Peter, my success was due to redevelopment planning approval years before the current boom coming into play. The current boom is double icing & cream on the cake. :)

Rick
 
Nedlands medium house price has gone from 408K in '99 up to 1.1MM in '06.

Do you still have the Nedlands House Dazz or has it been offloaded for higher yielding stock?

I ask as I recently saw this on rs.realestate.com.au and recalled you were talking off offloading it

The most recent median house price for Nedlands is $2,055,000 and the median unit price is $1,488,000.
 
In my suburb, there used to be a hole in the ground for 10 years, waiting for a Woolworths to be built.

Earlier this year, it was complete.

House prices jumped up 10%
 
In my suburb, there used to be a hole in the ground for 10 years, waiting for a Woolworths to be built.

Earlier this year, it was complete.

House prices jumped up 10%

Maybe it's more to do with there not being a hole in the ground anymore! :)

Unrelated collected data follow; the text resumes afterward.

/-- Is an entry still in the way of its slot's CLOSED: VALID and no orphan (R183)? -/
def kvBlocksClose (e : Nat) : Bool :=
  match kvState e with
  | .free => false
  | .wiping => false
  | .hbm => kvRefs e == 0
  | .ddr => kvRefs e == 0
  | _ => true

/-- A CLOSING slot whose entries are released becomes CLOSED, its charge ends, and its CLOSE completes. -/
def Dev.settleSlot (bt : Nat) (d : Dev) (s : Nat) : Dev :=
  let x := d.slot s
  if x.st = .closing ∧ ¬(x.span.any (fun i => kvBlocksClose (d.kvGet i))) then
    let d := (d.setSlot s {}).modCtx x.ctx (fun c => { c with slotUse := c.slotUse - 1 })
    match x.closeReq with
    | some (k, t) => d.complete bt k t .ok
    | none => d
  else d

/-- Settle every slot of a context that is CLOSING. -/
def Dev.settleSlots (bt : Nat) (d : Dev) (c : Nat) : Dev :=
  (d.seq.slots.filter (fun p => p.2.ctx == c && p.2.st = .closing)).foldl (fun d p => d.settleSlot bt p.1) d

/-- The context a move works for. -/
def Dev.moveCtx (d : Dev) (m : Move) : Nat :=
  match m.obj with
  | .page c _ _ => c
  | .block i s => match mapFind? d.seq.kvOwn i with
    | some o => o.ctx
    | none => (d.slot s).ctx
  | .copy _ s => (d.slot s).ctx
  | .wipe x => ((mapFind? d.tier.wipes x).bind (fun w => w.charge)).getD 4096
  | .digest _ _ => 4096

/-- An ending context whose frames are all wiped becomes FREE (R37). -/
def Dev.settleCtx (d : Dev) (c : Nat) : Dev :=
  let x := d.ctx c
  if x.ending ∧ x.kvUse = 0 ∧ x.slotUse = 0 ∧ x.jrnUse = 0 ∧ ¬(d.tier.wipes.any (fun w => w.2.charge == some c)) ∧
      ¬(d.tier.moves.any (fun m => d.moveCtx m.2 == c)) ∧ ¬(d.tier.owned.any (fun o => o.2.1 == c)) then
    d.setCtx c {}
  else d

/-- May a frame be wiped now? HBM is wiped by Tour, which needs the command slots: they must not be with scrub or test mode
(R297). -/
def Dev.wipeMay (d : Dev) (x : Nat) : Bool :=
  match d.regionOf x with
  | some r => r.chans.all (fun c => d.fget F.hbmcChSlotOwner c != 1 && d.fget F.hbmcChSlotOwner c != 3)
  | none => true

/-- The frame goes back to its pool; one whose page pool is not VALID or full joins none (R199). -/
def Dev.poolReturn (d : Dev) (k f : Nat) : Dev :=
  d.modPool k (fun p => { p with
    wiping := p.wiping - 1
    free := if k < 64 ∨ (d.poolValid k ∧ p.free.length < d.poolCap k) then p.free ++ [f] else p.free })

/-- The end of a wipe: zeros, the frame in its pool, the charge ended, the entry FREE with its GEN advanced (R37, R173). Journal entries
that were wiped are free again. -/
def Dev.endWipe (bt : Nat) (d : Dev) (x : Nat) (w : Wipe) : Dev :=
  let d := d.modTier (fun z => { z with wipes := mapErase z.wipes x })
  let d := d.memClear w.frame w.len
  let d := match w.pool with
    | some k => d.poolReturn k (w.frame / 2 ^ 16)
    | none => d
  let d := match w.entry with
    | some i =>
      let d := (d.kvPut i (kvMake 0 (kvGen (d.kvGet i) + 1) 0 0))
      match mapFind? d.seq.kvOwn i with
      | some o => (d.unchargeKv o.ctx 1).modSeq (fun z => { z with kvOwn := mapErase z.kvOwn i })
      | none => d
    | none => d
  match w.charge with
  | some c =>
    let d := (d.uncharge c (isDdr w.frame) w.len).modCtx c (fun x => { x with jrnUse := x.jrnUse - w.journal })
    (d.settleSlots bt c).settleCtx c
  | none => d

/-! ### Closing a sequence (R183) -/

/-- Take a slot's flag event off its wheel. -/
def Dev.cancelFlag (d : Dev) (s : Nat) : Dev := (d.disarm (s / 2048) (.flag s)).disarm (s / 2048) (.level3 s)

/-- End the open step of a slot and write its completion (R181). -/
def Dev.endStep (bt : Nat) (d : Dev) (s : Nat) (st : Status) (token accepted : Nat) : Dev :=
  let x := d.slot s
  if x.stepOpen then
    let d := d.cancelFlag s
    let d := d.setSlot s { x with
      stepOpen := false, fallen := false, flag := none, draft := none, lastEnd := some (x.serial, st) }
    let d := if st = .dataPoison then d.fbump F.seqeStat2Poison (s / 2048) 1 else d
    d.complete bt x.stepPair x.stepTag st x.level
      (token + x.length * 2 ^ 32 + x.stepNo * 2 ^ 64 + accepted * 2 ^ 96)
  else d

/-- Release the entries of a slot that becomes CLOSING. -/
def Dev.closeSlot (bt : Nat) (d : Dev) (s : Nat) (req : Option (Nat × Nat)) : Dev :=
  let x := d.slot s
  let d := d.setSlot s { x with st := .closing, closeReq := req, held := [], waiters := [], after := none, stopping := false }
  (x.span.foldl (fun d i => d.releaseEntry bt x.ctx i) d).settleSlot bt s

end Sys2Proof.Machine
end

I find traction in the Bunnings principle, or major chains in regional, but not every time there is a Mc Donalds in a suburb....
 
I dont mind the priciple of Bunnings and what not, but also needs to have combination of Unis/Tafe/Education, Hospitals and population growth with low rental vacancies to have my attention
 
I dont mind the priciple of Bunnings and what not, but also needs to have combination of Unis/Tafe/Education, Hospitals and population growth with low rental vacancies to have my attention

That is exactly right. It is merely one tool in a comprehensive tool kit.
 
Read & heard from somewhere that the suburbs that has any of the two mega players are good signs that the suburbs will do well... has anyone heard something similar & know investors that have followed such a principle? not sure why coles is not included.:rolleyes:

In my experience it devalues property. Mcdonalds brings riff raff and drunks walking the streets, dropping their food packaging every-where, noise and minor propeerty damage. Woolworths and bunnings bring traffic, traffic lights congestion and much longer commuting time. I have found it harder to get good tennants when a Mcdonalds open up near by and to maintain rental fees.
 
In my suburb, there used to be a hole in the ground for 10 years, waiting for a Woolworths to be built.

Earlier this year, it was complete.

House prices jumped up 10%

I would think that Woolworths is a much stronger indicator of population growth than a Bunnings.

I suspect that Woolworths work on a much smaller catchment area than Bunnings. Bigger single purchases at a Bunnings so customers are prepared to travel further.

I also think that McDonalds have lost the plot and are ready to plonk their stores anywhere and have even tailored their outlets to allow for a scaled down model. As already mentioned the stores certainly don't attract the best clientele.